There were so many facets to the late Sir Peter Ustinov, but what often gets
overlooked is his work for BBC radio. The balance is being redressed this
coming Saturday as Radio 4 Extra presents PeterUstinov-The Radio Years.
In this
three-hour tribute journalist John McCarthy explores the archives and
introduces:
In All Directions: A 1952 comedy teaming Ustinov with Peter Jones
Appointment With Daughter: An exclusive interview with John
McCarthy and Sir Peter Ustinov's eldest daughter, Tamara Ustinov
Encounter On The Balkan Express: A 1956 comedy for radio by Wolfgang
Hildesheimer starring Peter Ustinov as Robert Guiscard
I'll Never Forget The Day:
Ustinov on the popular 1950's radio series
Down Your Way: A special edition from 1991 with Ustinov in Leningrad
Quote Unquote: A memorable appearance by Ustinov on the popular quotation quiz hosted
by Nigel Rees
Ustinov's radio appearances date back
to 1940, mostly in acting roles, but his only major series was the above
mentioned In All Directions. In his
autobiography he recalls how he and Peter Jones "evolved a comic series
for the BBC, which preceded the Goon Show
and was like chamber music to the orchestral follies which were to follow. Pat
Dixon produced these programmes, and our guardian angels, and consistent
inspirers were Denis Norden and Frank Muir, masters of the ridiculous".
According to Barry Took: "Muir
and Norden would invent a situation and then Jones and Ustinov would ad lib the
dialogue to fit it. It was worked out in advance in Muir and Norden's office,
and the results of this ad lib session were transcribed into script form, and
then recorded in a BBC studio with further ad libs contributed by Ustinov and
Jones".
Took goes on to say that the
best-remembered characters "were Morry and Dudley Grosvenor, a pair of
Jewish fly-by-nights, always involved in dubious transactions and usually
having to run for it with the law in hot pursuit. The theme of the series was
the search for the mysterious Copthorne Avenue, and as Morry and Dudley
wandered vainly towards their goal their encounters with various people along
the way constituted the show".
Ustinov again: "Peter and I
invented a couple of characters out of the folklore of London, Morris and
Dudley Grosvenor, low characters with high ambitions, as their name suggests.
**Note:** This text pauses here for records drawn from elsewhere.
/-- A write of port 0 that waits for its home, and one behind it. -/
theorem witness_PortSteps_waits :
    let s := committed (openWindow etherPort)
    inboundAs s (2 ^ 56) = ["held", "held"]
    ∧ (etherPort.setNode { etherPort.n with inbound := [.pcie 0 256 true 8 []] }).n.inbound.any (fun m => m.agent == 724)
    ∧ (etherPort.setNode { etherPort.n with inbound := [.eth 0 0 true []] }).n.inbound.any (fun m => m.agent == 728)
    ∧ etherPort.n.inbound = [] := by decide +kernel

/-- A verified image that waits for requests at memory, or for a round; a clock that fell less than a millisecond ago. -/
theorem witness_ControllerSteps_waits :
    (after (aim loading 4 0 0) .shardWalkComplete).v.reqs.any (fun p => p.2.stage == .controller)
    ∧ loading.v.reqs.all (fun p => p.2.stage != .controller)
    ∧ ringing.c.any (fun p => p.2.rounds.any (fun r => r.outcome.isNone)) ∧ demo.c = []
    ∧ [2999999, 3000000].map (fun c => ({ (cooling c 29) with n := { (cooling c 29).n with lowered := some 0 } } : State).n.lowered.all
        (fun t => t + 3000000 ≤ c)) = [false, true] := by decide +kernel

theorem test_activation :
    does (cooling 2999999 29) (.firmwareActivation 3 7 true) (fun t => t.n.staged == [(3, 7)])
    ∧ does (cooling 3000000 29) (.firmwareActivation 3 7 true) (fun t => t.n.staged == [] && t.measurement 3 == 7) := by decide +kernel

/-- Scratchpad accesses of a block of which granule 0 is full and holds 0x87, 0x65, 0x43, 0x21 and a barrier for two with one arrived. -/
def padBlock : Block := { soloBlock with
  scratch := [(0, 0x87), (1, 0x65), (2, 0x43), (3, 0x21), (18, 1), (20, 2)]
  full := [0] }
def padLane (ea b : Nat) : LaneOp := { laneOp ⟨0, 2048, freshThread 1 0 0 64 [] 0, true⟩ ea [BitVec.ofNat 32 b] [] .ready with b := [BitVec.ofNat 32 b] }

theorem witness_StoreFrames_each :
    Tab.risesFrom none padBlock.scratch = true
    ∧ (padBlock.serve 0x82 (slotOf 0x000000000300000000030082) (padLane 0 0)).any (fun r => r.2.res == [0x21436587])
    ∧ (padBlock.serve 0x82 (slotOf 0x000000000100000000030082) (padLane 0 0)).any (fun r => r.2.res == [0xFFFFFF87])
    ∧ (padBlock.serve 0x83 (slotOf 0x000000000300000000000083) (padLane 6 0x1234)).any (fun r => (r.1.bytes 5 6).map (·.toNat) == [0, 0x34, 0x12, 0, 0, 0])
    ∧ (padBlock.serve 0x84 (slotOf 0x000000000900000000030084) (padLane 0 0)).any (fun r => r.1.isFull 0)
    ∧ (padBlock.serve 0x84 (slotOf 0x000000002900000000030084) (padLane 0 0)).any (fun r => !r.1.isFull 0)
    ∧ (padBlock.serve 0x85 (slotOf 0x000000000900000000000085) (padLane 32 5)).any (fun r => r.1.isFull 32)
    ∧ (padBlock.serve 0x85 (slotOf 0x000000002900000000000085) (padLane 0 5)).any (fun r => r.1.isFull 0 && r.1.byte 0 == 5)
    ∧ (padBlock.serve 0x86 (slotOf 0x000000002000000000000086) (padLane 32 32)).any (fun r => [0, 31, 32, 63, 64].map r.1.isFull == [true, false, true, true, false])
    ∧ (padBlock.serve 0xB3 (slotOf 0xB3) (padLane 16 1)).any (fun r => (r.1.bytes 16 8).map (·.toNat) == [1, 0, 0, 0, 2, 0, 0, 0])
    ∧ (padBlock.serve 0xB4 (slotOf 0xB4) (padLane 16 1)).any (fun r => r.2.res == [1]) := by decide +kernel

theorem witness_StoreFrames_none :
    [padBlock.serve 0x84 (slotOf 0x000000000900000000030084) (padLane 32 0), padBlock.serve 0x85 (slotOf 0x000000000900000000000085) (padLane 0 0),
      padBlock.serve 0xB3 (slotOf 0xB3) (padLane 32 0)].map Option.isNone = [true, true, true] := by decide +kernel

/-- Package 1 holds granule 4 of this package alone, and this package a line of it. -/
def twoPackages : State :=
  { State.reset with
    powered := true
    r := { State.reset.r with
      present := 3
      alive := 3 }
    m := { State.reset.m with
      remoteHeld := [(4, 2, true)]
      remoteLines := [(2 ^ 48, 1, 0)] } }

theorem witness_RegisterWrites_loss :
    bit twoPackages.r.alive 1 ∧ twoPackages.r.pkg ≠ 1
    ∧ (match twoPackages.paClass 256 with | .memory off => off == 256 | _ => false) = true
    ∧ ((twoPackages.losePackage 1).poisonedAt 256 64 && (twoPackages.losePackage 1).m.remoteLines.isEmpty && (twoPackages.losePackage 1).r.alive == 1)
    ∧ twoPackages.losePackage 2 = twoPackages := by decide +kernel

/-- A secure range at 0x10000 drops the attributes of a page that is not secure and meets it, as a write of the controller. -/
theorem test_secure_range :
    does (mapped demo) (.registerWrite 0x80 0x8100000000010000 ⟨true, true⟩) (fun t => t.m.attrs.isEmpty && t.m.tlb.isEmpty) := by decide +kernel

/-- A core that issues CTX.SAVE in the cycle in which a host's SYS.CTXCMD arrives; a store to another register. -/
theorem witness_StepRuns_peer :
    (let s : State := { stepping 0xF0 with r := { (stepping 0xF0).r with queue := [(0x68, 0, ⟨false, false⟩)] } }
     (s.ctxPeer 0x68).any (fun p => p.1 == .issue 0) && (s.issueClass 0).1 == 34) = true
    ∧ (stepping 0x000000000300000502030010).ctxPeer 0x68 = none
    ∧ registerEvent 0x68 0 ⟨false, false⟩ ≠ none := by decide +kernel

theorem witness_StepRuns_entries :
    (let s := (stepping 0x000000000300000502030010).updGroup 2 (fun g => { g with line := none })
     (s.group? 2).any (fun g => g.entered.isNone)) = true
    ∧ (match decodeSlot 0x000000000B00000502030010 with | .error _ => true | .ok _ => false) = true
    ∧ (let s := State.reset.withFetchWord 32 0x00700293
       match s.hostFetch 0 with
       | .word s2 w => (match decodeHost w with | .error _ => true | .ok _ => false) && ((s2.rvStep 0 w).any (fun t => (t.hart 0).x 5 == 7))
       | _ => false) = true := by decide +kernel

/-- A slot that is not the higher one of a pair, and a pair whose lower slot returns no lane. -/
theorem witness_noReturn : noReturn demo ∧ Memory.wf State.reset.m.mem = true ∧ (match step (State.reset.withFetchWord 32 0x0050202B) with
    | .next _ => true
    | _ => false) = true := by decide +kernel

end Sys2Proof.Tests
end

section
/-! SUPPORT. Memory as a canonical table: what a write leaves at each byte, and that the bytes decide the memory. -/

namespace Sys2Proof.Machine

theorem Memory.read_writes_other (m : List Host.Cell) (a b : Nat) (d : List Byte) (h : Memory.wf m)
    (hb : b < a ∨ a + d.length ≤ b) : Memory.read (Memory.writes m a d) b = Memory.read m b := by
  induction d generalizing m a with
  | nil => rfl
  | cons x d ih =>
    rw [List.length_cons] at hb
    rw [Memory.writes, ih _ _ (Memory.write_wf m a x h) (by omega), Memory.read_write m a b x h, if_neg (by omega)]

theorem Memory.read_writes_at (m : List Host.Cell) (a i : Nat) (d : List Byte) (h : Memory.wf m) (hi : i < d.length) :
    Memory.read (Memory.writes m a d) (a + i) = d.getD i 0 := by
  induction d generalizing m a i with
  | nil => cases hi
  | cons x d ih =>
    have hx := Memory.write_wf m a x h
    cases i with
    | zero => rw [Memory.writes, Memory.read_writes_other _ _ _ d hx (by omega), Memory.read_write m a _ x h]; simp
    | succ i =>
      rw [Memory.writes, show a + (i + 1) = a + 1 + i by omega, ih _ _ i hx (by simpa using hi), List.getD_cons_succ]

theorem Tab.look_eq_none_of_le {α : Type} (e : Nat × α) (t : Tab α) (lo : Option Nat) (q : Nat)
    (h : Tab.risesFrom lo (e :: t)) (hq : q < e.1) : Tab.look (e :: t) q = none := by
  rw [Tab.risesFrom_cons, Bool.and_eq_true] at h
  simp [Tab.look, show e.1 ≠ q by omega, Tab.look_below t e.1 q h.2 (by omega)]

/-- Rising tables that answer alike are equal: the lower of two unequal first keys would be present in one table only. -/
theorem Tab.eq_of_look_eq {α : Type} (t u : Tab α) (lo : Option Nat) (ht : Tab.risesFrom lo t) (hu : Tab.risesFrom lo u)
    (h : ∀ q, Tab.look t q = Tab.look u q) : t = u := by
  induction t generalizing u lo with
  | nil =>
    cases u with
    | nil => rfl
    | cons e u => exact absurd (h e.1) (by simp [Tab.look])
  | cons d t ih =>
    cases u with
    | nil => exact absurd (h d.1) (by simp [Tab.look])
    | cons e u =>
      rcases Nat.lt_trichotomy d.1 e.1 with hlt | heq | hgt
      · exact absurd (h d.1) (by rw [Tab.look_eq_none_of_le e u lo _ hu hlt]; simp [Tab.look])
      · have hv : d.2 = e.2 := by simpa [Tab.look, heq] using h d.1
        rw [Tab.risesFrom_cons, Bool.and_eq_true] at ht hu
        have htail : t = u := ih u (some d.1) ht.2 (heq ▸ hu.2) fun q => by
          by_cases hq : d.1 = q
          · rw [Tab.look_below t d.1 q ht.2 (by omega), Tab.look_below u e.1 q hu.2 (by omega)]
          · simpa [Tab.look, hq, heq ▸ hq] using h q
        rw [htail, Prod.ext heq hv]
      · exact absurd (h e.1) (by rw [Tab.look_eq_none_of_le d t lo _ ht hgt]; simp [Tab.look])

theorem Tab.look_ne_some_of_all {α : Type} (t : Tab α) (q : Nat) (v : α) (p : α → Bool) (h : t.all (fun e => p e.2))
    (hv : p v = false) : Tab.look t q ≠ some v := by
  induction t with
  | nil => simp [Tab.look]
  | cons e t ih =>
    rw [List.all_cons, Bool.and_eq_true] at h
    unfold Tab.look
    split
    · rintro ⟨⟩
      rw [h.1] at hv; cases hv
    · exact ih h.2

/-- A memory in canonical form holds no zero byte, so a byte that reads zero is absent from it. -/
theorem Memory.look_eq (m : List Host.Cell) (a : Nat) (h : Memory.wf m) :
    Tab.look m a = if Memory.read m a = 0 then none else some (Memory.read m a) := by
  simp only [Memory.wf, Bool.and_eq_true] at h
  have hz := Tab.look_ne_some_of_all m a 0 (· != 0) h.2 rfl
  unfold Memory.read Tab.get
  cases hl : Tab.look m a with
  | none => rfl
  | some b => rw [Option.getD_some, if_neg (show b ≠ 0 from fun hb => hz (hb ▸ hl))]

theorem Memory.eq_of_read_eq (m n : List Host.Cell) (hm : Memory.wf m) (hn : Memory.wf n)
    (h : ∀ a, Memory.read m a = Memory.read n a) : m = n := by
  have hlook : ∀ a, Tab.look m a = Tab.look n a := fun a => by rw [Memory.look_eq m a hm, Memory.look_eq n a hn, h a]
  simp only [Memory.wf, Bool.and_eq_true] at hm hn
  exact Tab.eq_of_look_eq m n none hm.1 hn.1 hlook

theorem wf_ite {c : Prop} [Decidable c] {a b : State} (ha : Memory.wf a.m.mem) (hb : Memory.wf b.m.mem) :
    Memory.wf (if c then a else b).m.mem := by
  split <;> assumption

theorem State.ctrlWrite_wf (s : State) (who pa data) (hm : Memory.wf s.m.mem) :
    Memory.wf (s.ctrlWrite who pa data).m.mem := by
  unfold State.ctrlWrite
  split
  · exact wf_ite hm (Memory.writes_wf _ _ _ hm)
  · exact wf_ite hm hm
  · exact hm
  · exact wf_ite hm hm
  · exact hm

end Sys2Proof.Machine

namespace Sys2Proof.Proofs

open Sys2Proof.Machine

/-- Settles O59, by induction on the bytes written and, for extensionality, on the rising tables. -/
theorem memoryCanonical : Obligations.MemoryCanonical :=
  ⟨fun m a d h => ⟨Memory.writes_wf m a d h, fun i hi => Memory.read_writes_at m a i d h hi,
    fun b hb => Memory.read_writes_other m a b d h hb⟩, Memory.eq_of_read_eq, State.ctrlWrite_wf⟩

end Sys2Proof.Proofs
end

section
/-! SUPPORT. The operations of the machine that leave physical memory as it is, each by the ones it calls. -/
they spoke in the lisping accent of London's East End, and had endless wife
trouble with their platinum-haired companions, as they did with the wretched
character called simple 'The Boy' who
was sent out on dangerous and sometimes criminal errands, in which he
consistently failed. These programmes were improvised within a certain framework,
and often they reached satisfactory heights of comic melancholy. Foolishly
asking 'How's Zelda?' on one occasion, I received the following exercise in
gloom from Peter Jones.
'Zelda? I'll tell you this much,
Mowwie, if every evening after work you are hit on the head with a beer bottle
with monotonous wegularity mawwiage soon loses its magic.'
The characters, sort of, made the
transition to the big screen. In School
for Scoundrels (1960) Peter Jones and, this time, Dennis Price play two
used-car salesmen Dudley and Dunstan Dorchester.
PeterUstinov - The Radio Years is on BBC Radio 4 Extra on Saturday 15 August at 9 a.m. and again at 7 p.m.
Quotes from:
Dear Me by Peter Ustinov (Penguin
Books 1978)
Laughter in the Air by Barry Took
(Robson Books 1981)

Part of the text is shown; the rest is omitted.